Типы все еще торчали у магазинчика. Один из них — так во всяком случае показалось Дэмиену — двинулся в его сторону. Внезапно Дэмиен встал как вкопанный и уставился на полку перед собой. Его ноги приросли к земле, и все остальное отошло на задний план. Взгляд, как в снайперском прицеле, был прикован к намеченной цели. Все гениальное — просто. Он был так счастлив, что сердце чуть не выпрыгнуло из груди. Ну почему он раньше до этого не додумался?
«Черт-черт-черт», — тихо ругнулся он и сунул руку в карман за мелочью. Краем глаза следя за надвигающимся типом, Дэмиен рванул вперед, сжимая в кулаке ответ на все свои мольбы.
«Ну что ж, мой дорогой друг, считай, что тебя пронесло. Вернее — пронесет. Вот он — ключ к твоему запору!» — сказал он со зловещей улыбкой, сжимая в руке самую большую упаковку пургена, до которой только смог дотянуться.
Глава 49
Мэтт и Холли вышли из такси возле ее дома. Стуча зубами от холода, одетые не по погоде, они маялись у подъезда на пронизывающем ветру, пока Холли пыталась нащупать замерзшими пальцами неуловимые ключи. Свежий фингал под глазом у Мэтта все еще побаливал, а старый, полученный в стычке с «твердолобыми хедстронгами», будто обиженный тем, что о нем так скоро забыли, заныл из чувства солидарности. Мэтт испытывал доселе неизведанную стереоскопическую боль. Просто потрясающе. Завтра утром он первым делом пойдет и купит пару очков в голливудском стиле, чтобы прикрыть синяки и свое унижение. Он не знал, имеет ли это какое-то отношение к Джози, но ему показалось, что на мгновение он и в самом деле превратился в рок-музыканта — выпивка, драки и бог знает что еще. Он стал подумывать о том, чтобы по возвращении домой среди всякого барахла разыскать свою старую гитару и усилитель.

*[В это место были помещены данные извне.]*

theorem decode4C_encode (hm : bits w 25 7 = 0x4C) (h : decode4C w = .ok i) : encode i = [w] := by
  simp only [decode4C, beq_iff_eq, Bool.and_eq_true] at h
  split_ifs at h <;> cases h <;> exact encode_of_tiles [7, 3, 3, 3, 6, 3, 7] rfl rfl (by simp; omega)

theorem decode50_encode (hm : bits w 25 7 = 0x50) (h : decode50 w = .ok i) : encode i = [w] := by
  cases h; exact encode_of_tiles [1, 6, 6, 6, 3, 3, 7] rfl rfl (by simp; omega)

theorem decode51_encode (hm : bits w 25 7 = 0x51) (h : decode51 w = .ok i) : encode i = [w] := by
  cases h; exact encode_of_tiles [1, 6, 6, 6, 3, 3, 7] rfl rfl (by simp; omega)

theorem decode52_encode (hm : bits w 25 7 = 0x52) (h : decode52 w = .ok i) : encode i = [w] := by
  simp only [decode52, beq_iff_eq, Bool.and_eq_true] at h
  split_ifs at h; cases h; exact encode_of_tiles [1, 6, 6, 6, 3, 3, 7] rfl rfl (by simp; omega)

theorem decode53_encode (hm : bits w 25 7 = 0x53) (h : decode53 w = .ok i) : encode i = [w] := by
  simp only [decode53, beq_iff_eq] at h
  split_ifs at h <;> cases h <;> exact encode_of_tiles [6, 6, 6, 1, 3, 3, 7] rfl rfl (by simp; omega)

theorem decode54_encode (hm : bits w 25 7 = 0x54) (h : decode54 w = .ok i) : encode i = [w] := by
  simp only [decode54, beq_iff_eq] at h
  split_ifs at h <;> cases h <;> exact encode_of_tiles [6, 6, 6, 1, 3, 3, 7] rfl rfl (by simp; omega)

theorem decode55_encode (hm : bits w 25 7 = 0x55) (h : decode55 w = .ok i) : encode i = [w] := by
  simp only [decode55, beq_iff_eq] at h
  split_ifs at h <;> cases h <;> exact encode_of_tiles [6, 6, 6, 1, 3, 3, 7] rfl rfl (by simp; omega)

theorem decode56_encode (hm : bits w 25 7 = 0x56) (h : decode56 w = .ok i) : encode i = [w] := by
  simp only [decode56, beq_iff_eq] at h
  split_ifs at h; cases h; exact encode_of_tiles [6, 6, 6, 1, 3, 3, 7] rfl rfl (by simp; omega)

theorem decode57_encode (hm : bits w 25 7 = 0x57) (h : decode57 w = .ok i) : encode i = [w] := by
  simp only [decode57, beq_iff_eq] at h
  split_ifs at h; cases h; exact encode_of_tiles [6, 6, 6, 1, 3, 3, 7] rfl rfl (by simp; omega)

theorem decode58_encode (hm : bits w 25 7 = 0x58) (h : decode58 w = .ok i) : encode i = [w] := by
  cases h; exact encode_of_tiles [10, 6, 6, 3, 7] rfl rfl (by simp; omega)

theorem decode59_encode (hm : bits w 25 7 = 0x59) (h : decode59 w = .ok i) : encode i = [w] := by
  cases h; exact encode_of_tiles [10, 6, 6, 3, 7] rfl rfl (by simp; omega)

theorem decode5A_encode (hm : bits w 25 7 = 0x5A) (h : decode5A w = .ok i) : encode i = [w] := by
  simp only [decode5A, beq_iff_eq, Bool.and_eq_true] at h
  split_ifs at h <;> cases h
  · exact encode_of_tiles [4, 3, 15, 3, 7] rfl rfl (by simp; omega)
  · exact encode_of_tiles [4, 3, 15, 3, 7] rfl rfl (by simp; omega)
  · exact encode_of_tiles [4, 3, 15, 3, 7] rfl rfl (by simp; omega)
  · exact encode_of_tiles [4, 3, 15, 3, 7] rfl rfl (by simp; omega)
  · exact encode_of_tiles [22, 3, 7] rfl rfl (by simp; omega)

theorem decode5B_encode (hm : bits w 25 7 = 0x5B) (h : decode5B w = .ok i) : encode i = [w] := by
  simp only [decode5B, beq_iff_eq, Bool.and_eq_true] at h
  split_ifs at h <;> cases h
  · exact encode_of_tiles [1, 6, 6, 6, 3, 3, 7] rfl rfl (by simp; omega)
  · exact encode_of_tiles [7, 6, 6, 3, 3, 7] rfl rfl (by simp; omega)

theorem decode5C_encode (hm : bits w 25 7 = 0x5C) (h : decode5C w = .ok i) : encode i = [w] := by
  simp only [decode5C, beq_iff_eq] at h
  split_ifs at h; cases h; exact encode_of_tiles [1, 6, 6, 6, 1, 2, 3, 7] rfl rfl (by simp; omega)

theorem decode5D_encode (hm : bits w 25 7 = 0x5D) (h : decode5D w = .ok i) : encode i = [w] := by
  simp only [decode5D, beq_iff_eq] at h
  split_ifs at h; cases h; exact encode_of_tiles [1, 6, 6, 6, 1, 2, 3, 7] rfl rfl (by simp; omega)

theorem decode5E_encode (hm : bits w 25 7 = 0x5E) (h : decode5E w = .ok i) : encode i = [w] := by
  simp only [decode5E, beq_iff_eq] at h
  split_ifs at h <;> cases h
  · exact encode_of_tiles [1, 6, 6, 6, 3, 3, 7] rfl rfl (by simp; omega)
  · exact encode_of_tiles [1, 6, 6, 6, 3, 3, 7] rfl rfl (by simp; omega)
  · exact encode_of_tiles [1, 6, 6, 6, 3, 3, 7] rfl rfl (by simp; omega)
  · exact encode_of_tiles [1, 6, 6, 6, 3, 3, 7] rfl rfl (by simp; omega)
  · exact encode_of_tiles [1, 2, 4, 6, 6, 3, 3, 7] rfl rfl (by simp; omega)

theorem decode61_encode (hm : bits w 25 7 = 0x61) (h : decode61 w = .ok i) : encode i = [w] := by
  simp only [decode61, beq_iff_eq] at h
  split_ifs at h; cases h; exact encode_of_tiles [1, 6, 6, 6, 3, 3, 7] rfl rfl (by simp; omega)

theorem decode62_encode (hm : bits w 25 7 = 0x62) (h : decode62 w = .ok i) : encode i = [w] := by
  simp only [decode62, beq_iff_eq] at h
  split_ifs at h; cases h; exact encode_of_tiles [25, 7] rfl rfl (by simp; omega)

theorem decode63_encode (hm : bits w 25 7 = 0x63) (h : decode63 w = .ok i) : encode i = [w] := by
  simp only [decode63, beq_iff_eq] at h
  split_ifs at h; cases h; exact encode_of_tiles [25, 7] rfl rfl (by simp; omega)

theorem decode64_encode (hm : bits w 25 7 = 0x64) (h : decode64 w = .ok i) : encode i = [w] := by
  simp only [decode64, beq_iff_eq, Bool.and_eq_true] at h
  split_ifs at h; cases h; exact encode_of_tiles [16, 3, 6, 7] rfl rfl (by simp; omega)

theorem decode65_encode (hm : bits w 25 7 = 0x65) (h : decode65 w = .ok i) : encode i = [w] := by
  simp only [decode65, beq_iff_eq] at h
  split_ifs at h; cases h; exact encode_of_tiles [25, 7] rfl rfl (by simp; omega)

theorem decode66_encode (hm : bits w 25 7 = 0x66) (h : decode66 w = .ok i) : encode i = [w] := by
  simp only [decode66, beq_iff_eq] at h
  split_ifs at h; cases h; exact encode_of_tiles [10, 6, 6, 3, 7] rfl rfl (by simp; omega)

theorem decode6A_encode (hm : bits w 25 7 = 0x6A) (h : decode6A w = .ok i) : encode i = [w] := by
  simp only [decode6A, beq_iff_eq, Bool.and_eq_true] at h
  split_ifs at h; cases h; exact encode_of_tiles [13, 6, 3, 3, 7] rfl rfl (by simp; omega)

theorem decode6B_encode (hm : bits w 25 7 = 0x6B) (h : decode6B w = .ok i) : encode i = [w] := by
  simp only [decode6B, beq_iff_eq, Bool.and_eq_true] at h
  split_ifs at h; cases h; exact encode_of_tiles [7, 6, 6, 3, 3, 7] rfl rfl (by simp; omega)

theorem decode6C_encode (hm : bits w 25 7 = 0x6C) (h : decode6C w = .ok i) : encode i = [w] := by
  simp only [decode6C, beq_iff_eq, Bool.and_eq_true] at h
  split_ifs at h; cases h; exact encode_of_tiles [16, 3, 3, 3, 7] rfl rfl (by simp; omega)

theorem decode6D_encode (hm : bits w 25 7 = 0x6D) (h : decode6D w = .ok i) : encode i = [w] := by
  simp only [decode6D, beq_iff_eq] at h
  split_ifs at h; cases h; exact encode_of_tiles [10, 6, 3, 3, 3, 7] rfl rfl (by simp; omega)

theorem decode6E_encode (hm : bits w 25 7 = 0x6E) (h : decode6E w = .ok i) : encode i = [w] := by
  simp only [decode6E, beq_iff_eq] at h
  split_ifs at h <;> cases h <;> exact encode_of_tiles [22, 3, 7] rfl rfl (by simp; omega)

theorem decode70_encode (hm : bits w 25 7 = 0x70) (h : decode70 w = .ok i) : encode i = [w] := by
  simp only [decode70, beq_iff_eq] at h
  split_ifs at h; cases h; exact encode_of_tiles [1, 6, 6, 6, 3, 3, 7] rfl rfl (by simp; omega)

theorem decode71_encode (hm : bits w 25 7 = 0x71) (h : decode71 w = .ok i) : encode i = [w] := by
  simp only [decode71, beq_iff_eq, Bool.and_eq_true] at h
  split_ifs at h; cases h; exact encode_of_tiles [1, 6, 6, 6, 3, 3, 7] rfl rfl (by simp; omega)

theorem decode72_encode (hm : bits w 25 7 = 0x72) (h : decode72 w = .ok i) : encode i = [w] := by
  simp only [decode72, beq_iff_eq] at h
  split_ifs at h; cases h; exact encode_of_tiles [6, 6, 6, 4, 3, 7] rfl rfl (by simp; omega)

theorem decode73_encode (hm : bits w 25 7 = 0x73) (h : decode73 w = .ok i) : encode i = [w] := by
  cases h; exact encode_of_tiles [1, 6, 2, 3, 4, 3, 3, 3, 7] rfl rfl (by simp; omega)

theorem decode74_encode (hm : bits w 25 7 = 0x74) (h : decode74 w = .ok i) : encode i = [w] := by
  cases h; exact encode_of_tiles [6, 6, 4, 3, 3, 3, 7] rfl rfl (by simp; omega)

theorem decode75_encode (hm : bits w 25 7 = 0x75) (h : decode75 w = .ok i) : encode i = [w] := by
  simp only [decode75, beq_iff_eq] at h
  split_ifs at h; cases h; exact encode_of_tiles [3, 1, 1, 6, 6, 3, 3, 2, 7] rfl rfl (by simp; omega)

theorem decode76_encode (hm : bits w 25 7 = 0x76) (h : decode76 w = .ok i) : encode i = [w] := by
  simp only [decode76, beq_iff_eq, Bool.and_eq_true] at h
  split_ifs at h <;> cases h
  · exact encode_of_tiles [16, 3, 3, 3, 7] rfl rfl (by simp; omega)
  · exact encode_of_tiles [4, 4, 8, 3, 3, 3, 7] rfl rfl (by simp; omega)
  · exact encode_of_tiles [8, 6, 2, 3, 3, 3, 7] rfl rfl (by simp; omega)
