-- ==== Sys2Proof/Machine/Decoder.lean ====
section
/-! DEFINITION. The VDEC family: what issuing each of the eight commands does (30_encoding R88, 41_decoder R142, R160 to R167)
and the decoder unit's step, one input a step (41_decoder R143 to R148). -/

namespace Sys2Proof.Machine

/-- Decoder initialisation (41_decoder R142): nothing is read, DEC_RESULT, IBUF and DEC_ILEN stay. -/
def decoderInit (signed : Bool) (w : Width) (buffer : Bool) (d : Decoder) : Decoder :=
  { d with ctl := d.ctl.accept signed w buffer, acc := 0#64, off := 0#7 }

/-- A legal VDEC command written to CMD (30_encoding R88): dropped while the decoder is busy, else accepted. -/
def issueDecoder (signed : Bool) (w : Width) (buffer : Bool) (s : State) : Host.Outcome State Fault Refusal :=
  if s.dec.ctl.busy then .next { s with dec := { s.dec with ctl := s.dec.ctl.drop } }
  else .next { s with dec := decoderInit signed w buffer s.dec }

/-- VDEC.U32 (41_decoder R160). -/
def execVdecU32 (s : State) : Host.Outcome State Fault Refusal := issueDecoder false .w32 false s

/-- VDEC.S32 (41_decoder R161). -/
def execVdecS32 (s : State) : Host.Outcome State Fault Refusal := issueDecoder true .w32 false s

/-- VDEC.U64 (41_decoder R162). -/
def execVdecU64 (s : State) : Host.Outcome State Fault Refusal := issueDecoder false .w64 false s

/-- VDEC.S64 (41_decoder R163). -/
def execVdecS64 (s : State) : Host.Outcome State Fault Refusal := issueDecoder true .w64 false s

/-- VDEC.U32.BUF (41_decoder R164). -/
def execVdecU32Buf (s : State) : Host.Outcome State Fault Refusal := issueDecoder false .w32 true s

/-- VDEC.S32.BUF (41_decoder R165). -/
def execVdecS32Buf (s : State) : Host.Outcome State Fault Refusal := issueDecoder true .w32 true s

/-- VDEC.U64.BUF (41_decoder R166). -/
def execVdecU64Buf (s : State) : Host.Outcome State Fault Refusal := issueDecoder false .w64 true s

/-- VDEC.S64.BUF (41_decoder R167). -/
def execVdecS64Buf (s : State) : Host.Outcome State Fault Refusal := issueDecoder true .w64 true s

/-- The decoder with byte `x` counted as consumed (41_decoder R145). -/
def countInput (d : Decoder) : Decoder := { d with ctl := d.ctl.count }

/-- Continuation (41_decoder R146): the payload group accumulated, the offset raised by 7. -/
def continueInput (d : Decoder) (x : Byte) : Decoder :=
  { d with acc := accumulate d.ctl.width d.acc d.off x, off := d.off + 7#7 }

/-- Terminator and successful completion (41_decoder R147, R148). -/
def finishInput (d : Decoder) (x : Byte) : Decoder :=
  { d with
    ctl := d.ctl.complete .none
    result := decodedResult d.ctl.signed d.ctl.width (accumulate d.ctl.width d.acc d.off x) }

/-- One input byte `x`, in the order of 41_decoder R145 to R147 and R150: counted; MalformedVarint if it is the MAXB(W)-th
byte with C = 1; a continuation if C = 1 and it is not the buffer's last; else the terminator. -/
def consumeByte (x : Byte) (lastAvail : Bool) (s : State) : State :=
  let d := countInput s.dec
  let t := { s with dec := d }
  if contBit x && decide (d.ctl.cnt.toNat = maxBytes d.ctl.width) then raiseError .malformedVarint t
  else if contBit x && !lastAvail then { t with dec := continueInput d x }
  else { t with dec := finishInput d x }

/-- A decoder step in stream mode, the source answering (41_decoder R143). -/
def decoderStream (s : State) : State :=
  match sourceRead s with
  | (.eoi, t) => raiseError .endOfInput t
  | (.byte x, t) => consumeByte x false t

/-- A decoder step in buffer mode (41_decoder R144). -/
def decoderBuffer (s : State) : State :=
  let l := effectiveLen s.dec.ilen
  let k := s.dec.ctl.cnt.toNat
  if l ≤ k then raiseError .endOfInput s
  else consumeByte (readByte s.dec.ibuf k) (decide (k + 1 = l)) s

/-- A turn of the decoder. The step is enabled when it is busy and, in stream mode, the source answers (41_decoder R143,
R144); a turn in which it is not enabled changes nothing (70_reset_and_hazards R237, log entry 3). -/
def decoderTurn (answers : Bool) (s : State) : Host.Outcome State Fault Refusal :=
  if s.dec.ctl.busy then
    if s.dec.ctl.buffer then .next (decoderBuffer s)
    else if answers then .next (decoderStream s)
    else .next s
  else .next s

end Sys2Proof.Machine
end

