-- ==== Sys2Proof/Tests/Slice0.lean ====
section
/-! SUPPORT. The model's own tests (expected values from spec/95_test_vectors.md and the corner cases of the command rules, named
at each test), the WellFormed smoke tests, and a witness for the hypotheses of every statement of
Sys2Proof/Certificates/Slice0/Obligations.lean. -/

namespace Sys2Proof.Tests

open Sys2Proof Sys2Proof.Machine

/-! ### Small states -/

/-- The next state, if there is one. -/
def nextOf (o : Host.Outcome State Fault Refusal) : Option State :=
  match o with
  | .next t => some t
  | .fault _ => none
  | .refused _ => none

/-- The fault, if there is one. -/
def faultOf (o : Host.Outcome State Fault Refusal) : Option Fault :=
  match o with
  | .next _ => none
  | .fault f => some f
  | .refused _ => none

/-- The refusal, if there is one. -/
def refusalOf (o : Host.Outcome State Fault Refusal) : Option Refusal :=
  match o with
  | .next _ => none
  | .fault _ => none
  | .refused r => some r

/-- Reset, with ENC_VAL = `x`. -/
def withVal (x : Word) : State := { State.reset with encVal := x }

/-- A busy encoder holding `work`, `cnt` bytes emitted. -/
def encBusy (buffer : Bool) (width : Width) (work : Word) (cnt : Count) : State :=
  { State.reset with enc := { Encoder.reset with
      ctl := { Control.reset with busy := true, buffer := buffer, width := width, cnt := cnt }, work := work } }

/-- A busy stream-mode decoder before its first byte, the source about to give `src`. -/
def decStream (signed : Bool) (width : Width) (src : List Response) : State :=
  { State.reset with
    source := src
    dec := { Decoder.reset with
      result := 0x55#64, ctl := { Control.reset with busy := true, signed := signed, width := width } } }

/-- A busy buffer-mode decoder before its first byte, IBUF = `m`, DEC_ILEN = `ilen`. -/
def decBuffer (signed : Bool) (width : Width) (m : Mem) (ilen : BitVec 4) : State :=
  { State.reset with dec := { Decoder.reset with
      ibuf := m, ilen := ilen, result := 0x55#64
      ctl := { Control.reset with busy := true, signed := signed, width := width, buffer := true } } }

/-- A busy decoder at its last possible byte at W = 32: four bytes consumed. -/
def decFifth (buffer : Bool) (b : Byte) : State :=
  { State.reset with
    source := [.byte b, .eoi]
    dec := { Decoder.reset with
      acc := 0xFFFFFFF#64, off := 28#7, ibuf := [(4, b)], ilen := 5#4, result := 0x55#64
      ctl := { Control.reset with busy := true, width := .w32, buffer := buffer, cnt := 4#4 } } }

/-- What a unit's turn leaves in DEC_STATUS, DEC_LEN and DEC_RESULT. -/
def decReport (o : Host.Outcome State Fault Refusal) : Option (Word × Word × Word) :=
  (nextOf o).map fun t => (readReg 0x0B#5 t, readReg 0x0C#5 t, readReg 0x0D#5 t)

/-! ### Well-formedness smoke tests -/

/-- 30_encoding R85: a reserved bit set. -/
theorem test_wordWf_refuses_bit4 : wordWf 0x10#64 = false := by decide

theorem test_wordWf_refuses_bit63 : wordWf 0x8000000000000002#64 = false := by decide

theorem test_wordWf_accepts : wordWf 0xF#64 = true := by decide

theorem test_memWf_refuses_disorder : memWf [(3, 1#8), (2, 1#8)] = false := by decide

theorem test_memWf_refuses_repeat : memWf [(2, 1#8), (2, 1#8)] = false := by decide

theorem test_memWf_refuses_zero_cell : memWf [(2, 0#8)] = false := by decide

theorem test_memWf_refuses_index_ten : memWf [(10, 1#8)] = false := by decide

theorem test_memWf_accepts : memWf [(0, 1#8), (9, 0xFF#8)] = true := by decide

/-! ### Decoding, each word written out from 30_encoding R85 and R87 -/

/-- D = 0, B = 0, W = 0, S = 0. -/
theorem test_decode_vencU32 : decode 0b0000#64 = .legal .vencU32 := by decide

/-- D = 0, B = 0, W = 0, S = 1. -/
theorem test_decode_vencS32 : decode 0b0001#64 = .legal .vencS32 := by decide

/-- D = 0, B = 0, W = 1, S = 0. -/
theorem test_decode_vencU64 : decode 0b0010#64 = .legal .vencU64 := by decide

/-- D = 0, B = 0, W = 1, S = 1. -/
theorem test_decode_vencS64 : decode 0b0011#64 = .legal .vencS64 := by decide

/-- D = 0, B = 1, W = 0, S = 0. -/
theorem test_decode_vencU32Buf : decode 0b0100#64 = .legal .vencU32Buf := by decide

/-- D = 0, B = 1, W = 0, S = 1. -/
theorem test_decode_vencS32Buf : decode 0b0101#64 = .legal .vencS32Buf := by decide

/-- D = 0, B = 1, W = 1, S = 0. -/
theorem test_decode_vencU64Buf : decode 0b0110#64 = .legal .vencU64Buf := by decide

/-- D = 0, B = 1, W = 1, S = 1. -/
theorem test_decode_vencS64Buf : decode 0b0111#64 = .legal .vencS64Buf := by decide

/-- D = 1, B = 0, W = 0, S = 0. -/
theorem test_decode_vdecU32 : decode 0b1000#64 = .legal .vdecU32 := by decide

/-- D = 1, B = 0, W = 0, S = 1. -/
theorem test_decode_vdecS32 : decode 0b1001#64 = .legal .vdecS32 := by decide

/-- D = 1, B = 0, W = 1, S = 0. -/
theorem test_decode_vdecU64 : decode 0b1010#64 = .legal .vdecU64 := by decide

/-- D = 1, B = 0, W = 1, S = 1. -/
theorem test_decode_vdecS64 : decode 0b1011#64 = .legal .vdecS64 := by decide

/-- D = 1, B = 1, W = 0, S = 0. -/
theorem test_decode_vdecU32Buf : decode 0b1100#64 = .legal .vdecU32Buf := by decide

/-- D = 1, B = 1, W = 0, S = 1. -/
theorem test_decode_vdecS32Buf : decode 0b1101#64 = .legal .vdecS32Buf := by decide

/-- D = 1, B = 1, W = 1, S = 0. -/
theorem test_decode_vdecU64Buf : decode 0b1110#64 = .legal .vdecU64Buf := by decide

/-- D = 1, B = 1, W = 1, S = 1. -/
theorem test_decode_vdecS64Buf : decode 0b1111#64 = .legal .vdecS64Buf := by decide

/-- V-1: D = 0 and bit 4 set. -/
theorem test_decode_illegal_enc : decode 0x10#64 = .illegalCmd .enc := by decide

/-- V-2: D = 1 and bit 4 set. -/
theorem test_decode_illegal_dec : decode 0x18#64 = .illegalCmd .dec := by decide

/-- V-3. -/
theorem test_decode_illegal_top : decode 0x8000000000000002#64 = .illegalCmd .enc := by decide

theorem test_decodeTableWord : decodeTableWord 64 0xE = some .vdecU64Buf := by decide

theorem test_decodeTableWord_refuses : decodeTableWord 64 0x1C = none := by decide

/-- The step after `withFetchWord` runs the command placed, as the first one after reset. -/
theorem test_step_runs_placed_command :
    (nextOf (step (State.reset.withFetchWord 64 0x7))).map
      (fun t => (t.enc.ctl.busy, t.enc.ctl.signed, t.enc.ctl.width, t.enc.ctl.buffer, t.agenda))
      = some (true, true, .w64, true, []) := by decide

/-! ### The VENC commands: what acceptance latches, and one step -/

/-- R110: ENC_VAL[63:32] is ignored. -/
theorem test_vencU32_operand : (nextOf (exec .vencU32 (withVal 0xFFFFFFFF00000001#64))).map (·.enc.work) = some 0x1#64 := by
  decide

/-- R111: n = -2^31 has zig-zag 2^32 - 1. -/
theorem test_vencS32_operand : (nextOf (exec .vencS32 (withVal 0x80000000#64))).map (·.enc.work) = some 0xFFFFFFFF#64 := by
  decide

/-- R112. -/
theorem test_vencU64_operand :
    (nextOf (exec .vencU64 (withVal 0xFFFFFFFF00000001#64))).map (·.enc.work) = some 0xFFFFFFFF00000001#64 := by decide

/-- Section 2.4b, the cross-width corner case: VENC.S64 reads 0x80000000 as +2^31. -/
theorem test_vencS64_operand : (nextOf (exec .vencS64 (withVal 0x80000000#64))).map (·.enc.work) = some 0x100000000#64 := by
  decide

Осознав, что вот-вот он окончательно примерзнет к тротуару, и устав от бесплодных поисков ключей, Мэтт сгреб Холли в охапку и понес к невысокому пролету каменной лестницы. Она была легкой, как перышко, а ее волосы, словно перышко, щекотали ему нос.
Холли стукнула его своей сумочкой: «Поставь меня на землю, идиот несчастный!»
Он крепко держал ее, пока она пыталась вырваться из его объятий: «Я подумал, что у тебя ноги замерзли», — сказал Мэтт, посмотрев на ее босые ноги.
— Замерзли, — сказала она, стуча зубами. — Я тебе еще счет пришлю за новые туфли.
Он подумал, что, наверное, не стоит упоминать о том, что каблук, сломанный при аварии такси, в общем-то, не его вина. Хотя, если пристально изучить факты, то именно он и был непосредственной причиной всех неприятностей злополучного вечера.
— Смилуйся надо мной, — взмолился он, — лимит моей кредитной карточки всего-навсего шесть тысяч долларов.
— Ага! — сказала Холли, размахивая своенравным ключом. Мэтт слегка опустил ее, чтобы она смогла отпереть замок. Потом приоткрыл ногой дверь и бережно внес Холли вовнутрь.
— Теперь меня можно поставить на пол, — сказала Холли, пока он шел по вестибюлю. — Дальше я и сама как-нибудь справлюсь.
— Ты можешь наступить на что-нибудь острое. А я не хочу в довершение ко всему быть ответственным за нанесение тебе травмы, несовместимой со спонтанным сексом, — пыхтел Мэтт, поднимаясь вверх по лестнице. — До твоей квартиры еще далеко?
— Очень далеко, — сказала Холли с хитрой искоркой в глазах. Она обвила шею Мэтта руками и зажмурилась от удовольствия.
Мэтт изобразил напускное недоумение и продолжил путь наверх.
— Это будет достаточным наказанием за все твои проступки в последнее время, — сказала Холли.
— Спасибо, — выдохнул Мэтт.
— Не разговаривай, — проинструктировала Холли, прижав пальчик к его губам. — Нам же не надо, чтоб у тебя горючее кончилось раньше времени?
— Ты — сама доброта, — сказал Мэтт.
— Сам захотел, — сказала Холи, изучила свои ногти и помахала ножкой в воздухе.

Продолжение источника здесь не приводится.